┌─ Provided data

/-- The very next step after `withFetchWord` runs the record: `EV.TICK` sets `now = 1`, `CRC.BYTE 0x4E` gives 0x3480 (R113). -/
theorem test_withFetchWord_runs :
    field (·.now) (step (State.reset.withFetchWord 8 0x81)) = some 1#32 ∧
    field (·.crc) (step (State.reset.withFetchWord 16 0x4E02)) = some 0x3480#16 := by decide

/-! ### Parameters (R7) -/

/-- Nominal ticks are rounded up: 300 µs and 2.5 ms are 3 and 25 ticks of 100 µs, 10 and 82 ticks of 1/32768 s. -/
theorem test_nominal_ticks :
    Config.params.nominalTGap = 3 ∧ Config.params.nominalTDeb = 25 ∧ tinyParams.nominalTGap = 10 ∧ tinyParams.nominalTDeb = 82 := by
  decide +kernel
theorem test_txCap_default : Config.params.txCap = 4804 ∧ Config.params.rxCap = 247 := by decide
theorem test_default_params_wf : Config.params.wf := by decide

/-! ### Checksum (vectors V-CRC, V-UPD) and the CRC unit (V-CU) -/

theorem test_crc16_check_value :
    crc16 [0x31#8, 0x32#8, 0x33#8, 0x34#8, 0x35#8, 0x36#8, 0x37#8, 0x38#8, 0x39#8] = 0xBB3D#16 := by decide +kernel
theorem test_crc16_update_vector : crc16Update 0x1234#16 0x56#8 = 0xE993#16 := by decide
theorem test_crcClr : field (·.crc) (exec .crcClr { tiny with crc := 0xBB3D#16 }) = some 0#16 := by decide
theorem test_crcByte : field (·.crc) (exec (.crcByte 0x4E#8) tiny) = some 0x3480#16 := by decide
theorem test_crcBlk_continues : field (·.crc) (exec (.crcBlk [0x61#8, 0x74#8]) { tiny with crc := 0x6174#16 }) = some 0x5FCF#16 := by
  decide +kernel
theorem test_crcBlk_empty : field (·.crc) (exec (.crcBlk []) { tiny with crc := 0x6174#16 }) = some 0x6174#16 := by decide

/-! ### Encoder (V-ENC) -/

theorem test_encShort_frame : field (fun t => t.txBuf.map (·.2)) (exec (.encShort 0x10#8 0x4E#8 [0x55#8]) tiny) =
    some [0x10#8, 0x4E#8, 0x01#8, 0x55#8, 0x78#8, 0xA5#8] := by decide +kernel
theorem test_encShort_too_long : field (fun t => (t.cmdStatus, t.txLen)) (exec (.encShort 0#8 0#8 [0#8, 0#8, 0#8, 0#8]) busy) =
    some (.encLen, 3) := by decide
/-- Where `P_MAX_SHORT ≥ P_MAX_EXT` a frame has to fit `P_TX_CAP = P_MAX_EXT + 4` (R39, R62; log entry 7): at 3 and 2 a 6-byte frame
is built whole and a 7-byte frame is not. -/
theorem test_encShort_keeps_to_txCap :
    field (fun t => (t.cmdStatus, t.txLen)) (exec (.encShort 0#8 0#8 [0#8]) (State.resetWith { tinyParams with maxExt := 2 })) =
      some (.ok, 6) ∧
    field (fun t => (t.cmdStatus, t.txBuf, t.txLen)) (exec (.encShort 0#8 0#8 [0#8, 0#8])
      (State.resetWith { tinyParams with maxExt := 2 })) = some (.encLen, [], 0) := by decide +kernel
theorem test_encExt_frame : field (fun t => (t.txBuf.map (·.2), t.outputs)) (exec (.encExt 0x07#8 0x4E#8 [0xAA#8, 0xBB#8]) tiny) =
    some ([0x07#8, 0x4E#8, 0x02#8, 0x00#8, 0xAA#8, 0xBB#8], [.txReady .ext 6#16]) := by decide
/-- V-ENC-11: a length of 300 is sent as `2C 01`. -/
theorem test_encExt_length_little_endian : (buildExt 0x07#8 0x4E#8 (List.replicate 300 0#8)).take 4 = [0x07#8, 0x4E#8, 0x2C#8, 0x01#8] := by
  decide +kernel
theorem test_encExta_frame : field (fun t => t.txBuf.map (·.2)) (exec (.encExta 0x09#8 0x4E#8) assembled) =
    some [0x09#8, 0x4E#8, 0x02#8, 0x00#8, 0xAA#8, 0xBB#8] := by decide
theorem test_encExta_while_assembling : field (·.cmdStatus) (exec (.encExta 0x01#8 0x01#8) assembling) = some .extNotReady := by decide
theorem test_encAck : field (fun t => (t.txBuf.map (·.2), t.outputs)) (exec .encAck tiny) =
    some ([0x41#8, 0x43#8, 0x4B#8], [.txReady .ack 3#16]) := by decide
theorem test_encNack : field (fun t => (t.txBuf.map (·.2), t.nackReq)) (exec .encNack { tiny with nackReq := true }) =
    some ([0x4E#8, 0x41#8, 0x43#8, 0x4B#8], false) := by decide

/-! ### Decoder and latch (V-DEC, V-LAT) -/

/-- V-DEC-4: a flipped length bit is a checksum error, not a length error. -/
theorem test_decShort_checksum_first : field (fun t => (t.resCode, t.resCrcRx, t.resCrcCalc, t.outputs))
    (exec (.decShort [0x04#8, 0x4E#8, 0x01#8, 0x61#8, 0x74#8]) tiny) =
      some (.crcErr, 0x6174#16, 0xA1B5#16, [.rxResult .crcErr, .nackReq]) := by decide +kernel
/-- V-DEC-10: a good checksum with a length byte that does not fit. -/
theorem test_decShort_length : field (fun t => (t.resCode, t.resN, t.cmdStatus))
    (exec (.decShort [0x04#8, 0x4E#8, 0x01#8, 0xA1#8, 0xB5#8]) tiny) = some (.lenErr, 5, .ok) := by decide +kernel
theorem test_rxClr : field (fun t => (t.resValid, t.resLost, t.nackReq, t.resCode))
    (exec .rxClr { busy with resLost := true, nackReq := true }) = some (false, false, true, .frameOk) := by decide

/-! ### Receive path (V-RX) -/

theorem test_evRxb_appends : field (fun t => (t.rxWin, t.rxCnt, t.rxLast)) (exec (.evRxb 0x04#8) { tiny with now := 7#32 }) =
    some ([(0, 0x04#8)], 1, 7#32) := by decide
theorem test_evRxb_full : field (fun t => (t.rxCnt, t.rxOvf, t.rxLast)) (exec (.evRxb 0x04#8) { tiny with rxCnt := 8, now := 7#32 }) =
    some (8, true, 7#32) := by decide
/-- V-RX-21 in small: elapsed time is right across the wrap of `now`. -/
theorem test_evTick_closes_across_wrap : field (fun t => (t.now, t.resCode, t.rxCnt))
    (exec .evTick { window [0x41#8, 0x43#8, 0x4B#8] with now := 0xFFFFFFFF#32, rxLast := 0xFFFFFFFE#32 }) =
      some (0#32, .ackRx, 0) := by decide
/-- V-DEB-12 in small: in one tick the receive outputs come before the button's. -/
theorem test_evTick_receive_before_debounce : field (·.outputs)
    (exec .evTick { windowDue [0x41#8, 0x43#8, 0x4B#8] with debLevel := 0x2#32, pinPhys := 0x2#32, debPend := 0x1#32, debRun := true }) =
      some [.rxResult .ackRx, .button 0 true] := by decide
/-- R283: a first tick after reset only sets `now = 1`. -/
theorem test_first_tick_after_reset : field id (exec .evTick State.reset) = some { State.reset with now := 1#32 } := by decide

/-! ### Assembler (V-EXT) -/

theorem test_extSeg_completes : field (fun t => (t.extDone, t.extLen, t.extBuf, t.outputs))
    (exec (.extSeg 2#8 2#8 [0xCC#8]) { assembling with extTotal := 2#8 }) =
      some (true, 2, [(0, 0xAA#8), (1, 0xCC#8)], [.extDone 2#16]) := by decide
/-- V-EXT-6: a repeated segment is out of sequence and discards the assembly. -/
theorem test_extSeg_repeated : field (fun t => (t.cmdStatus, t.extAsm, t.extTotal, t.extNext, t.extLen))
    (exec (.extSeg 3#8 2#8 [0x02#8]) { assembling with extNext := 3 }) = some (.extSeq, false, 0#8, 0, 0) := by decide

/-! ### Debounce (V-DEB) -/

theorem test_evEdge_captures : field (fun t => (t.debLevel, t.debPend, t.debRun, t.debStart, t.pinPhys))
    (exec (.evEdge 0#8 false) { tiny with now := 100#32 }) = some (0x2#32, 0x1#32, true, 100#32, 0x2#32) := by decide
/-- V-DEB-14: a pin that does not exist is refused. -/
theorem test_evEdge_refuses_pin : refusal (exec (.evEdge 2#8 false) tiny) = some (.edgePin 2#8) ∧
    refusal (exec (.evEdge 0#8 false) tinyNoDeb) = some .debAbsent := by decide

/-! ### Read-out (V-RD) and reset (V-RST) -/

/-- V-RD-8: `RD.REG 0x01` reports the command before it. -/
theorem test_rdReg_status : field (fun t => (t.outputs, t.cmdStatus)) (exec (.rdReg 0x01#8) { tiny with cmdStatus := .badOpcode }) =
    some ([.read 8#32], .ok) := by decide
theorem test_rdReg_fields : field (·.outputs) (exec (.rdReg 0x02#8) { busy with resLost := true, nackReq := true }) =
    some [.read 0x71#32] := by decide
theorem test_rdBuf_bound : field (·.outputs) (exec (.rdBuf 1#8 2#16) busy) = some [.read 0x4B#32] ∧
    field (·.cmdStatus) (exec (.rdBuf 1#8 3#16) busy) = some .badIndex := by decide
theorem test_rdBuf_payload_of_no_frame : field (·.cmdStatus) (exec (.rdBuf 0#8 0#16) { busy with resCode := .lenErr }) =
    some .badIndex := by decide
theorem test_evReset : field id (exec .evReset busy) = some tiny := by decide
/-- V-RD-8: a reserved command opcode. -/
theorem test_reserved_command : field (fun t => (t.cmdStatus, t.stream)) (step (presented [0x7F#8, 0x81#8])) =
    some (.badOpcode, [0x81#8]) := by decide

/-! ### Witnesses: records and stream -/

theorem witness_DecodeOfEncodeIsTheRecord : (Instr.extSeg 2#8 1#8 [0xAA#8, 0xBB#8]).wf = true := by decide
theorem witness_DecodedBytesAreTheEncoding : decode [0x82#8, 0x03#8, 0x01#8, 0x07#8] = .instr (.evEdge 3#8 true) [0x07#8] := by decide
theorem witness_StepRunsTheDecodedRecord :
    decode (presented [0x02#8, 0x4E#8, 0x81#8]).stream = .instr (.crcByte 0x4E#8) [0x81#8] ∧ tiny.stream = [] := by decide
theorem witness_EncodedStreamRunsItsRecordsInOrder :
    (∀ i ∈ [Instr.crcByte 0x4E#8, .evTick], i.wf = true) ∧
    (presented [0x02#8, 0x4E#8, 0x81#8, 0x13#8]).stream = ([Instr.crcByte 0x4E#8, .evTick].map encode).flatten ++ [0x13#8] := by
  decide
/-- The lowest, the highest and an inner reserved command opcode. -/
theorem witness_ReservedCommandSetsBadOpcode : ∀ op ∈ [0x00#8, 0x42#8, 0x7F#8],
    (presented [op, 0x81#8]).stream = op :: [0x81#8] ∧ op.toNat < 0x80 ∧
    op.toNat ∉ [0x01, 0x02, 0x03, 0x10, 0x11, 0x12, 0x13, 0x14, 0x20, 0x21, 0x30, 0x40, 0x41] := by decide
/-- The lowest and the highest reserved event opcode. -/
theorem witness_ReservedEventIsRefused : ∀ op ∈ [0x83#8, 0xFE#8],
    (presented [op]).stream = op :: [] ∧ 0x80 ≤ op.toNat ∧ op.toNat ∉ [0x80, 0x81, 0x82, 0xFF] := by decide
/-- A record cut after its first and before its last byte. -/
theorem witness_IllFormedRecordsAreRefused_truncated : ∀ k ∈ [1, 4],
    (Instr.crcBlk [0x61#8, 0x74#8]).wf = true ∧ 0 < k ∧ k < (encode (.crcBlk [0x61#8, 0x74#8])).length ∧
    (presented ((encode (.crcBlk [0x61#8, 0x74#8])).take k)).stream = (encode (.crcBlk [0x61#8, 0x74#8])).take k := by decide
/-- The lowest level above 1; the lowest pin that does not exist, at both levels; no DEB. -/
theorem witness_IllFormedRecordsAreRefused_edge :
    ((presented [0x82#8, 0#8, 2#8]).stream = 0x82#8 :: 0#8 :: 2#8 :: [] ∧ 1 < (2#8).toNat) ∧
    (∀ b ∈ [0#8, 1#8], (presented [0x82#8, 2#8, b]).stream = 0x82#8 :: 2#8 :: b :: [] ∧ b.toNat ≤ 1 ∧
      tiny.params.debPresent = true ∧ tiny.params.nPins ≤ (2#8).toNat) ∧
    ({ tinyNoDeb with stream := [0x82#8, 0#8, 0#8] }.stream = 0x82#8 :: 0#8 :: 0#8 :: [] ∧ tinyNoDeb.params.debPresent = false) := by
  decide
theorem witness_OnlyListedRecordsAreRefused :
    step (presented [0x83#8]) = .refused (.reservedEvent 0x83#8) ∧ step (presented [0x02#8]) = .refused .truncatedRecord ∧
    step (presented [0x82#8, 2#8, 0#8]) = .refused (.edgePin 2#8) := ⟨rfl, rfl, rfl⟩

└─

■ **About this exercise**: Take from the entries every line that has the string "assembling".

■ **Written solution**:
theorem test_encExta_while_assembling : field (·.cmdStatus) (exec (.encExta 0x01#8 0x01#8) assembling) = some .extNotReady := by decide
    (exec (.extSeg 2#8 2#8 [0xCC#8]) { assembling with extTotal := 2#8 }) =
    (exec (.extSeg 3#8 2#8 [0x02#8]) { assembling with extNext := 3 }) = some (.extSeq, false, 0#8, 0, 0) := by decide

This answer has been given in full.